Nicola Yoon became known for her youthful romance Everything and Everything, which in its simplicity manages to surprise with a turnaround. In his new work, The sun is also a star, the author decides to use her simplistic narrative again, while dealing with relevant issues.
The plot is centered on Natasha and Daniel, two teenagers who are in a decisive day for their future.
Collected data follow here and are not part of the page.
@[simp] theorem only_oasisSkipped (x0) (M : List Part) (z : State) (h : [.fab] ⊆ M) : Only M z (oasisSkipped x0) ↔ Only M z x0 := by
  refine Only.iff (N := [.fab]) ?_ h
  clear h
  simp [oasisSkipped, only_mk_fab]

@[simp] theorem only_rotationStands (x0) (M : List Part) (z : State) (h : [.orb, .conv] ⊆ M) : Only M z (rotationStands x0) ↔ Only M z x0 := by
  refine Only.iff (N := [.orb, .conv]) ?_ h
  clear h
  simp [rotationStands, only_mk_orb_conv]

@[simp] theorem only_oasisResults (x0) (M : List Part) (z : State) (h : [.fab, .orb, .pll, .conv, .chan, .lnA, .lnB] ⊆ M) : Only M z (oasisResults
    x0) ↔ Only M z x0 := by
  refine Only.iff (N := [.fab, .orb, .pll, .conv, .chan, .lnA, .lnB]) ?_ h
  clear h
  simp [oasisResults, only_mk_fab_orb_pll_conv_chan_lnA_lnB]

@[simp] theorem only_eyeRise (x0 x1 x2) (M : List Part) (z : State) (h : [.fab] ⊆ M) : Only M z (eyeRise x0 x1 x2) ↔ Only M z x2 := by
  refine Only.iff (N := [.fab]) ?_ h
  clear h
  simp [eyeRise, only_mk_fab]

@[simp] theorem only_newOrbitMarks (x0) (M : List Part) (z : State) (h : [.fab, .orb] ⊆ M) : Only M z (newOrbitMarks x0) ↔ Only M z x0 := by
  refine Only.iff (N := [.fab, .orb]) ?_ h
  clear h
  simp [newOrbitMarks, only_mk_fab_orb]

@[simp] theorem only_powerBack (x0) (M : List Part) (z : State) (h : [.conv] ⊆ M) : Only M z (powerBack x0) ↔ Only M z x0 := by
  refine Only.iff (N := [.conv]) ?_ h
  clear h
  simp [powerBack, only_mk_conv]

@[simp] theorem only_boundaryCore (x0) (M : List Part) (z : State) (h : [.fab, .orb, .pll, .conv, .chan, .flint, .fout, .flintOn, .seams, .acq,
    .ser, .frm, .lnA, .lnB, .dlA, .dlB, .sup, .tb, .slow, .cal, .mon, .pls, .her] ⊆ M) : Only M z (boundaryCore x0) ↔ Only M z x0 := by
  refine Only.iff (N := [.fab, .orb, .pll, .conv, .chan, .flint, .fout, .flintOn, .seams, .acq, .ser, .frm, .lnA, .lnB, .dlA, .dlB, .sup, .tb, .slow, .cal, .mon, .pls, .her]) ?_ h
  clear h
  simp [boundaryCore, only_mk_but_pending_pw_jtag_ring_ringErr_feat_featErr_mg]

@[simp] theorem only_orbitBoundary (x0 x1) (M : List Part) (z : State) (h : [.pw, .fab, .orb, .pll, .conv, .chan, .flint, .fout, .flintOn, .seams,
    .acq, .ser, .frm, .lnA, .lnB, .dlA, .dlB, .sup, .tb, .slow, .cal, .mon, .pls, .her] ⊆ M) : Only M z (orbitBoundary x0 x1) ↔ Only M z x1 :=
    by
  refine Only.iff (N := [.pw, .fab, .orb, .pll, .conv, .chan, .flint, .fout, .flintOn, .seams, .acq, .ser, .frm, .lnA, .lnB, .dlA, .dlB, .sup, .tb, .slow, .cal, .mon, .pls, .her]) ?_ h
  clear h
  simp [orbitBoundary, only_mk_but_pending_jtag_ring_ringErr_feat_featErr_mg]

@[simp] theorem only_oasisCut (x0) (M : List Part) (z : State) (h : [.orb, .pll, .conv, .chan, .lnA, .lnB, .pls] ⊆ M) : Only M z (oasisCut x0)
    ↔ Only M z x0 := by
  refine Only.iff (N := [.orb, .pll, .conv, .chan, .lnA, .lnB, .pls]) ?_ h
  clear h
  simp [oasisCut, only_mk_orb_pll_conv_chan_lnA_lnB_pls]

@[simp] theorem only_realign (x0) (M : List Part) (z : State) (h : [.fab, .orb, .pll, .conv, .chan, .frm, .lnA, .lnB, .tb, .pls] ⊆ M) : Only
    M z (realign x0) ↔ Only M z x0 := by
  refine Only.iff (N := [.fab, .orb, .pll, .conv, .chan, .frm, .lnA, .lnB, .tb, .pls]) ?_ h
  clear h
  simp [realign, only_mk_but_pending_pw_jtag_ring_ringErr_feat_featErr_flint_fout_flintOn_seams_acq_ser_dlA_dlB_sup_mg_slow_cal_mon_her]

@[simp] theorem only_leaveIdle (x0) (M : List Part) (z : State) (h : [.pw, .fab, .orb, .conv, .frm] ⊆ M) : Only M z (leaveIdle x0) ↔ Only M z x0 := by
  refine Only.iff (N := [.pw, .fab, .orb, .conv, .frm]) ?_ h
  clear h
  simp [leaveIdle, only_mk_pw_fab_orb_conv_frm]

@[simp] theorem only_markAct (x0) (M : List Part) (z : State) (h : [.pw, .fab, .orb, .pll, .conv, .chan, .frm, .lnA, .lnB, .tb, .pls] ⊆ M) :
    Only M z (markAct x0) ↔ Only M z x0 := by
  refine Only.iff (N := [.pw, .fab, .orb, .pll, .conv, .chan, .frm, .lnA, .lnB, .tb, .pls]) ?_ h
  clear h
  unfold markAct
  (try dsimp only)
  repeat' split
  all_goals simp [only_mk_but_pending_jtag_ring_ringErr_feat_featErr_flint_fout_flintOn_seams_acq_ser_dlA_dlB_sup_mg_slow_cal_mon_her]

@[simp] theorem only_resyncAct (x0) (M : List Part) (z : State) (h : [.orb] ⊆ M) : Only M z (resyncAct x0) ↔ Only M z x0 := by
  refine Only.iff (N := [.orb]) ?_ h
  clear h
  simp [resyncAct, only_mk_orb]

@[simp] theorem only_oasisBeginAct (x0) (M : List Part) (z : State) (h : [.fab, .orb] ⊆ M) : Only M z (oasisBeginAct x0) ↔ Only M z x0 := by
  refine Only.iff (N := [.fab, .orb]) ?_ h
  clear h
  simp [oasisBeginAct, only_mk_fab_orb]

@[simp] theorem only_oasisStart (x0 x1) (M : List Part) (z : State) (h : [.pw, .fab, .orb, .pll, .conv, .chan, .lnA, .lnB, .pls] ⊆ M) : Only
    M z (oasisStart x0 x1) ↔ Only M z x1 := by
  refine Only.iff (N := [.pw, .fab, .orb, .pll, .conv, .chan, .lnA, .lnB, .pls]) ?_ h
  clear h
  simp [oasisStart, only_mk_but_pending_jtag_ring_ringErr_feat_featErr_flint_fout_flintOn_seams_acq_ser_frm_dlA_dlB_sup_tb_mg_slow_cal_mon_her]

@[simp] theorem only_rotationEnd (x0 x1) (M : List Part) (z : State) (h : [.orb, .conv] ⊆ M) : Only M z (rotationEnd x0 x1) ↔ Only M z x1 := by
  refine Only.iff (N := [.orb, .conv]) ?_ h
  clear h
  simp [rotationEnd, only_mk_orb_conv]

@[simp] theorem only_pedTracking (x0) (M : List Part) (z : State) (h : [.fab, .orb, .chan] ⊆ M) : Only M z (pedTracking x0) ↔ Only M z x0 := by
  refine Only.iff (N := [.fab, .orb, .chan]) ?_ h
  clear h
  simp [pedTracking, only_mk_fab_orb_chan]

@[simp] theorem only_trimApply (x0) (M : List Part) (z : State) (h : [.fab, .orb, .pll, .chan, .flint, .fout, .cal] ⊆ M) : Only M z (trimApply
    x0) ↔ Only M z x0 := by
  refine Only.iff (N := [.fab, .orb, .pll, .chan, .flint, .fout, .cal]) ?_ h
  clear h
  simp [trimApply, only_mk_fab_orb_pll_chan_flint_fout_cal]

@[simp] theorem only_convReady (x0 x1) (M : List Part) (z : State) (h : [.conv] ⊆ M) : Only M z (convReady x0 x1) ↔ Only M z x1 := by
  refine Only.iff (N := [.conv]) ?_ h
  clear h
  simp [convReady, only_mk_conv]

@[simp] theorem only_count01 (x0 x1) (M : List Part) (z : State) (h : [.fab] ⊆ M) : Only M z (count01 x0 x1) ↔ Only M z x1 := by
  refine Only.iff (N := [.fab]) ?_ h
  clear h
  simp [count01, only_mk_fab]

@[simp] theorem only_bufWrite (x0 x1 x2 x3) (M : List Part) (z : State) (h : [.fab, .orb, .conv] ⊆ M) : Only M z (bufWrite x0 x1 x2 x3) ↔ Only
    M z x3 := by
  refine Only.iff (N := [.fab, .orb, .conv]) ?_ h
  clear h
  simp [bufWrite, only_mk_fab_orb_conv]

@[simp] theorem only_smapWrite (x0 x1 x2 x3) (M : List Part) (z : State) (h : [.fab, .orb, .conv] ⊆ M) : Only M z (smapWrite x0 x1 x2 x3) ↔ Only
    M z x3 := by
  refine Only.iff (N := [.fab, .orb, .conv]) ?_ h
  clear h
  simp [smapWrite, only_mk_fab_orb_conv]

@[simp] theorem only_spiGo (x0 x1 x2 x3) (M : List Part) (z : State) (h : [.slow] ⊆ M) : Only M z (spiGo x0 x1 x2 x3) ↔ Only M z x3 := by
  refine Only.iff (N := [.slow]) ?_ h
  clear h
  simp [spiGo, only_mk_slow]

@[simp] theorem only_spiFields (x0 x1) (M : List Part) (z : State) (h : [.fab] ⊆ M) : Only M z (spiFields x0 x1) ↔ Only M z x1 := by
  refine Only.iff (N := [.fab]) ?_ h
  clear h
  simp [spiFields, only_mk_fab]

@[simp] theorem only_spiCmdWrite (x0 x1) (M : List Part) (z : State) (h : [.pw, .fab, .slow] ⊆ M) : Only M z (spiCmdWrite x0 x1) ↔ Only M z x1 := by
  refine Only.iff (N := [.pw, .fab, .slow]) ?_ h
  clear h
  simp [spiCmdWrite, only_mk_pw_fab_slow]

@[simp] theorem only_pollStatus (x0 x1) (M : List Part) (z : State) (h : [.pw, .slow] ⊆ M) : Only M z (pollStatus x0 x1) ↔ Only M z x1 := by
  refine Only.iff (N := [.pw, .slow]) ?_ h
  clear h
  simp [pollStatus, only_mk_pw_slow]

@[simp] theorem only_spiIdle (x0) (M : List Part) (z : State) (h : [.fab, .conv, .chan, .seams, .acq, .ser, .frm, .lnA, .lnB, .dlA, .dlB, .sup,
    .tb, .slow, .mon, .pls, .her] ⊆ M) : Only M z (spiIdle x0) ↔ Only M z x0 := by
  refine Only.iff (N := [.fab, .conv, .chan, .seams, .acq, .ser, .frm, .lnA, .lnB, .dlA, .dlB, .sup, .tb, .slow, .mon, .pls, .her]) ?_ h
  clear h
  simp [spiIdle, only_mk_but_pending_pw_jtag_orb_pll_ring_ringErr_feat_featErr_flint_fout_flintOn_mg_cal]

@[simp] theorem only_flashAnswer (x0 x1 x2 x3 x4) (M : List Part) (z : State) (h : [.slow] ⊆ M) : Only M z (flashAnswer x0 x1 x2 x3 x4) ↔ Only
    M z x4 := by
  refine Only.iff (N := [.slow]) ?_ h
  clear h
  simp [flashAnswer, only_mk_slow]

@[simp] theorem only_spiTimeout (x0) (M : List Part) (z : State) (h : [.pw, .fab, .conv, .chan, .seams, .acq, .ser, .frm, .lnA, .lnB, .dlA, .dlB,
    .sup, .tb, .slow, .mon, .pls, .her] ⊆ M) : Only M z (spiTimeout x0) ↔ Only M z x0 := by
  refine Only.iff (N := [.pw, .fab, .conv, .chan, .seams, .acq, .ser, .frm, .lnA, .lnB, .dlA, .dlB, .sup, .tb, .slow, .mon, .pls, .her]) ?_ h
  clear h
  simp [spiTimeout, only_mk_but_pending_jtag_orb_pll_ring_ringErr_feat_featErr_flint_fout_flintOn_mg_cal]

@[simp] theorem only_spiDone (x0) (M : List Part) (z : State) (h : [.pw, .fab, .conv, .chan, .seams, .acq, .ser, .frm, .lnA, .lnB, .dlA, .dlB,
    .sup, .tb, .slow, .mon, .pls, .her] ⊆ M) : Only M z (spiDone x0) ↔ Only M z x0 := by
  refine Only.iff (N := [.pw, .fab, .conv, .chan, .seams, .acq, .ser, .frm, .lnA, .lnB, .dlA, .dlB, .sup, .tb, .slow, .mon, .pls, .her]) ?_ h
  clear h
  simp [spiDone, only_mk_but_pending_jtag_orb_pll_ring_ringErr_feat_featErr_flint_fout_flintOn_mg_cal]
She, an illegal immigrant who moved from Jamaica to the US and is being deported and he, a son of Koreans on his way to Yale's admission interview to study medicine, not willingly, but at the behest of his parents.
While Natasha tries an alternative that allows her to stay in the country, she ends up being taken to spend the day with Daniel, who in his ambition of having a totally free day before losing all his freedom because of a future that was imposed on him, tries to convince that she can make the girl fall in love with him that day.
With very light writing, Yoon takes the reader through short, but very accurate chapters. Amid all the promise of romance, the author addresses racial and religious issues, prejudices and stereotypes that greatly enrich the work, in addition to all the scientific content cited by Natasha.
The work argues that nothing happens by chance, so all the moments of the narrative are justified by the acts of the characters, however random they may seem. Whenever something - no matter how small - happens, the reasons for the characters are explained in the next chapter.
The sun is also a star it is a light book, but it can carry its message. Dealing with family problems, prejudices, unfulfilled dreams and even depression, the story becomes interesting due to its details.